Autoinflammation with infantile enterocolitis, also known by its abbreviated name AIFEC, is an extremely rare condition. According to available medical data, the disease occurs in fewer than one person per million individuals worldwide, making it one of the rarest genetic inflammatory conditions known to medicine.[5][9] Because the condition was only identified and described in medical literature beginning in 2014, the true number of affected individuals globally remains uncertain, and many cases may still go undiagnosed or misdiagnosed as other conditions.

The condition affects both males and females equally, which is consistent with its pattern of inheritance. Early medical reports documented the disease in at least two unrelated families, including a father and his two sons, demonstrating that the condition can appear in multiple generations within the same family.[2][4] As awareness of this condition grows among healthcare providers and genetic testing becomes more widely available, additional cases continue to be identified around the world, suggesting that the actual prevalence may be higher than currently recognized.

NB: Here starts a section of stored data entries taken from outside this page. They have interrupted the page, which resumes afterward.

-- ==== Sys2Proof/Machine/State.lean ====
section
/-! DEFINITION. The state of the BLN-84 module: every piece of state that the manual gives the machine, as plain data, and the
state right after reset. INVENTORY.md names the rule of each field. -/

namespace Sys2Proof.Machine

/-! ### The launch record (R148 to R151, R316) -/

/-- A format slot (R316). -/
structure FmtSlot where
  fmt : Nat := 0
  bsz : Bool := false
  dith : Bool := false
  sat : Bool := false
  strict : Bool := false
  pln : Nat := 0
  key : Dword := 0
  row0 : Word := 0
  col0 : Word := 0
  m00 : BitVec 16 := 0
  m01 : BitVec 16 := 0
  m10 : BitVec 16 := 0
  m11 : BitVec 16 := 0
  soff : Word := 0
  deriving DecidableEq, Repr

/-- A role entry (R150). -/
structure Role where
  entry : Word := 0
  vregs : Nat := 0
  wreg : Nat := 0
  count : Nat := 0
  rparam : Dword := 0
  deriving DecidableEq, Repr

/-- A launch record as the scheduler reads it (R149 to R151). -/
structure Launch where
  roles : List Role := []
  span : Nat := 0
  slots : Nat := 0
  gang : Nat := 1
  prio : Nat := 0
  asid : Nat := 0
  reqMask : BitVec 16 := 1
  exclMask : BitVec 16 := 0
  localBytes : Nat := 0
  tiles : Nat := 0
  accs : Nat := 0
  nctr : Nat := 0
  ctrBase : Nat := 0
  errAddr : Nat := 0
  codeBase : Nat := 0
  saveAddr : Nat := 0
  saveCnt : Nat := 1
  fmts : List FmtSlot := []
  gx : Nat := 0
  gy : Nat := 0
  gz : Nat := 0
  paramPtr : Dword := 0
  params : List Dword := []
  deriving DecidableEq, Repr

/-! ### Fibres, slots, workgroups (chapters 05, 07, 13) -/

/-- An affine register: base and stride (R16, R381). -/
structure Affine where
  base : Dword := 0
  stride : Word := 0
  deriving DecidableEq, Repr

/-- A bypass latch (R212): up to 64 bits per lane, usable from a cycle on. -/
structure Latch where
  valid : Bool := false
  ready : Nat := 0
  vals : List Dword := []
  deriving DecidableEq, Repr

/-- An earlier register value kept for reads at a short distance (R210). `key` is the register's operand code (R348), `set`
the lane set that the writer issued to, `mask` the lanes it wrote, `clk` the lanes' distance sums at its issue. -/
structure HistEnt where
  key : Nat
  set : Lanes
  mask : Lanes
  clk : List Nat
  lat : Nat
  old : List Dword
  oldStride : Word
  deriving DecidableEq, Repr

/-- Fibre states (R206). -/
inductive FibSt where
  | current | waiting | blocked | frozen | exited
  deriving DecidableEq, Repr

/-- What a fibre is blocked on (R206, R217, R218, R416); for a window register also the access's address and active lanes. -/
inductive Block where
  | window (n pc : Nat) (lanes : Lanes)
  | fbar (mask : BitVec 4)
  | barrier (n : Nat)
  deriving DecidableEq, Repr

/-- Live-in counts of a waypoint (R220, R451). -/
structure LiveIn where
  nv : Nat := 0
  ns : Nat := 0
  nw : Nat := 0
  nt : Nat := 0
  deriving DecidableEq, Repr

/-- A barrier arrival that has performed while its wait has not completed (R218, R225): the FBAR mask (0 for BAR.SYNC),
whether the fibre barrier has completed since, and the live-in counts of the WAYPT that follows. -/
structure Arrival where
  mask : BitVec 4
  finished : Bool
  live : LiveIn
  deriving DecidableEq, Repr
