-- ==== Sys2Proof/Machine/FloatOps.lean ====
section
/-! DEFINITION. Floating-point arithmetic (R382 to R385), approximations (R386, R387), fraction, integral rounding and
classification (R388). -/

namespace Sys2Proof.Machine

/-- Latency of a floating-point result of a type (R368). -/
def fpLat (t : FType) : Nat := if t.wide then 8 else 4

/-- How an instruction of layout F reads its operands (R366). -/
def fpRead (m : ModF) : RdTy := if m.pk then .pk m.ty.fmt else .fp m.ty.fmt

/-- A function of codes applied to each half under PK, or to the whole operand (R382). -/
def eachHalf (pk : Bool) (g : Nat → Nat → Nat → Nat × FpFlags) (a b c : Nat) : Nat × FpFlags :=
  if pk then
    let lo := g (a % 65536) (b % 65536) (c % 65536)
    let hi := g (a / 65536) (b / 65536) (c / 65536)
    (lo.1 + 65536 * hi.1, lo.2 ||| hi.2)
  else g a b c

/-- A fixed-latency floating-point instruction with `n` sources, given by a function of codes. -/
def fpInstr (n : Nat) (h : Sched) (o : GOps) (m : ModF) (g : Nat → Nat → Nat → Nat × FpFlags) (s : State) : Answer :=
  issue h { lat := fpLat m.ty } (fun c =>
    let ty := fpRead m
    c.guarded (usesOf o n m.ty.wide m.ty.wide)
      (c.resultF h (fpLat m.ty) o.d m.ty.fmt.width fun l =>
        eachHalf m.pk g (c.rd 0 ty o.a l) (c.rd 1 ty o.b l) (c.rd 2 ty o.c l))) s

/-- An arithmetic instruction of R383: FTZI on the operands, the exact result, one rounding, SAT and FTZO. -/
def fpArith (m : ModF) (x : FVal → FVal → FVal → FVal × FpFlags) (a b c : Nat) : Nat × FpFlags :=
  let f := m.ty.fmt
  let v (k : Nat) := decodeVal f (flushIn f m.ftzi k)
  let r := x (v a) (v b) (v c)
  let d := finish f m.rm m.sat m.ftzo r.1
  (d.1, d.2 ||| r.2)

/-- FADD (R383). -/
def execFadd (h : Sched) (o : GOps) (m : ModF) (s : State) : Answer :=
  fpInstr 2 h o m (fpArith m fun a b _ => fpAdd m.rm a b) s

/-- FSUB (R383). -/
def execFsub (h : Sched) (o : GOps) (m : ModF) (s : State) : Answer :=
  fpInstr 2 h o m (fpArith m fun a b _ => fpAdd m.rm a b.negate) s

/-- FMUL (R383). -/
def execFmul (h : Sched) (o : GOps) (m : ModF) (s : State) : Answer :=
  fpInstr 2 h o m (fpArith m fun a b _ => fpMul a b) s

/-- FFMA (R383). -/
def execFfma (h : Sched) (o : GOps) (m : ModF) (s : State) : Answer :=
  fpInstr 3 h o m (fpArith m fun a b c => fpFma m.rm a b c) s

/-- FMIN and FMAX of two codes, with FTZI on the operands and FTZO on the result (R384). -/
def fpPick (m : ModF) (wantMax : Bool) (a b : Nat) : Nat × FpFlags :=
  let f := m.ty.fmt
  (flushOut f m.ftzo (fpMinMax f wantMax (flushIn f m.ftzi a) (flushIn f m.ftzi b)), 0)

/-- FMIN (R384). -/
def execFmin (h : Sched) (o : GOps) (m : ModF) (s : State) : Answer := fpInstr 2 h o m (fun a b _ => fpPick m false a b) s

/-- FMAX (R384). -/
def execFmax (h : Sched) (o : GOps) (m : ModF) (s : State) : Answer := fpInstr 2 h o m (fun a b _ => fpPick m true a b) s

/-! ### Division and square root (R385) -/

/-- A variable-latency division or root: the value is fixed at issue, and a divide operation carries it until it is written
(R209, R211, R385). -/
def divInstr (n : Nat) (h : Sched) (o : GOps) (m : ModF) (g : Nat → Nat → Nat → Nat × FpFlags) (s : State) : Answer :=
  issue h { late := true } (fun c =>
    let ty := fpRead m
    let val (l : Nat) := g (c.rd 0 ty o.a l) (c.rd 1 ty o.b l) (c.rd 2 ty o.c l)
    let uni := Operand.isS o.d
    let ls := if uni then [c.lane0] else lanesOf c.act
    let fl := ls.foldl (fun f l => f ||| (val l).2) 0
    let op : PipeOp :=
      { id := c.s.nextId, wg := c.f.wg, slot := c.f.slot, fib := c.f.fib, pc := c.f.pc, lanes := c.act,
        kind := .divide fl,
        accs := ls.map fun l => { lane := l, va := 0, space := .localStore, pa := 0, done := true, val := (val l).1 },
        dst := some o.d, regs := regsOf m.ty.wide, flag := h.setf, clk := c.fb.clk, set := c.f.lanes }
    c.guarded (usesOf o n m.ty.wide m.ty.wide)
      (let s1 := c.put c.fb
       .done { s1 with pipe := s1.pipe ++ [op], nextId := s1.nextId + 1 } none)) s

/-- FDIV (R383, R385). -/
def execFdiv (h : Sched) (o : GOps) (m : ModF) (s : State) : Answer := divInstr 2 h o m (fpArith m fun a b _ => fpDiv a b) s

/-- FSQRT (R383, R385). -/
def execFsqrt (h : Sched) (o : GOps) (m : ModF) (s : State) : Answer := divInstr 1 h o m (fpArith m fun a _ _ => fpSqrt a) s

/-! ### Approximations -/

/-- An approximation instruction (R386, R387). -/
def approxInstr (fn : ApproxFn) (h : Sched) (o : GOps) (m : ModF) (s : State) : Answer :=
  fpInstr 1 h o m (fun a _ _ => approx fn m.ty.fmt m.sat m.ftzi m.ftzo a) s

/-- FRCP (R386, R387). -/
def execFrcp (h : Sched) (o : GOps) (m : ModF) (s : State) : Answer := approxInstr .rcp h o m s

/-- FRSQ (R386, R387). -/
def execFrsq (h : Sched) (o : GOps) (m : ModF) (s : State) : Answer := approxInstr .rsq h o m s

/-- FEXP2 (R386, R387). -/
def execFexp2 (h : Sched) (o : GOps) (m : ModF) (s : State) : Answer := approxInstr .exp2 h o m s

/-- FLOG2 (R386, R387). -/
def execFlog2 (h : Sched) (o : GOps) (m : ModF) (s : State) : Answer := approxInstr .log2 h o m s

/-- FSIN (R386, R387). -/
def execFsin (h : Sched) (o : GOps) (m : ModF) (s : State) : Answer := approxInstr .sin h o m s

/-- FCOS (R386, R387). -/
def execFcos (h : Sched) (o : GOps) (m : ModF) (s : State) : Answer := approxInstr .cos h o m s

/-- FTANH (R386, R387). -/
def execFtanh (h : Sched) (o : GOps) (m : ModF) (s : State) : Answer := approxInstr .tanh h o m s

/-! ### Fraction, rounding to integral, classification -/

/-- FFRC (R388); a saturating fraction is never infinite, so SAT changes nothing. -/
def execFfrc (h : Sched) (o : GOps) (m : ModF) (s : State) : Answer :=
  fpInstr 1 h o m (fun a _ _ => fpFrc m.ty.fmt m.rm m.ftzo (decodeVal m.ty.fmt (flushIn m.ty.fmt m.ftzi a))) s

/-- FRND (R388). -/
def execFrnd (h : Sched) (o : GOps) (m : ModF) (s : State) : Answer :=
  fpInstr 1 h o m (fun a _ _ => (fpRnd m.ty.fmt m.rm (decodeVal m.ty.fmt (flushIn m.ty.fmt m.ftzi a)), 0)) s

/-- FCLASS: a 32-bit mask (R388). -/
def execFclass (h : Sched) (o : GOps) (m : ModF) (s : State) : Answer :=
  issue h { lat := 4 } (fun c =>
    c.guarded (usesOf o 1 false m.ty.wide)
      (c.result h 4 o.d 32 false fun l =>
        fpClass m.ty.fmt (flushIn m.ty.fmt m.ftzi (c.rd 0 (.fp m.ty.fmt) o.a l)))) s

end Sys2Proof.Machine
end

The disease begins in the neonatal period or very early infancy, meaning symptoms appear within the first weeks or months after birth.[5][9] This very early onset distinguishes autoinflammation with infantile enterocolitis from many other inflammatory conditions that typically appear later in childhood or adulthood. The severity of symptoms in infancy can vary considerably between affected individuals, even within the same family, with some babies experiencing life-threatening complications while others have milder presentations.

Causes

Autoinflammation with infantile enterocolitis is caused by mutations, or changes, in a specific gene called NLRC4, which is located on chromosome 2 at position 2p22.3.[1][3] This gene contains the instructions for making a protein that plays an important role in the body’s immune system, specifically in detecting threats and triggering inflammatory responses when needed. In healthy individuals, the NLRC4 protein acts as a sensor that helps the immune system identify dangerous bacteria that have invaded cells.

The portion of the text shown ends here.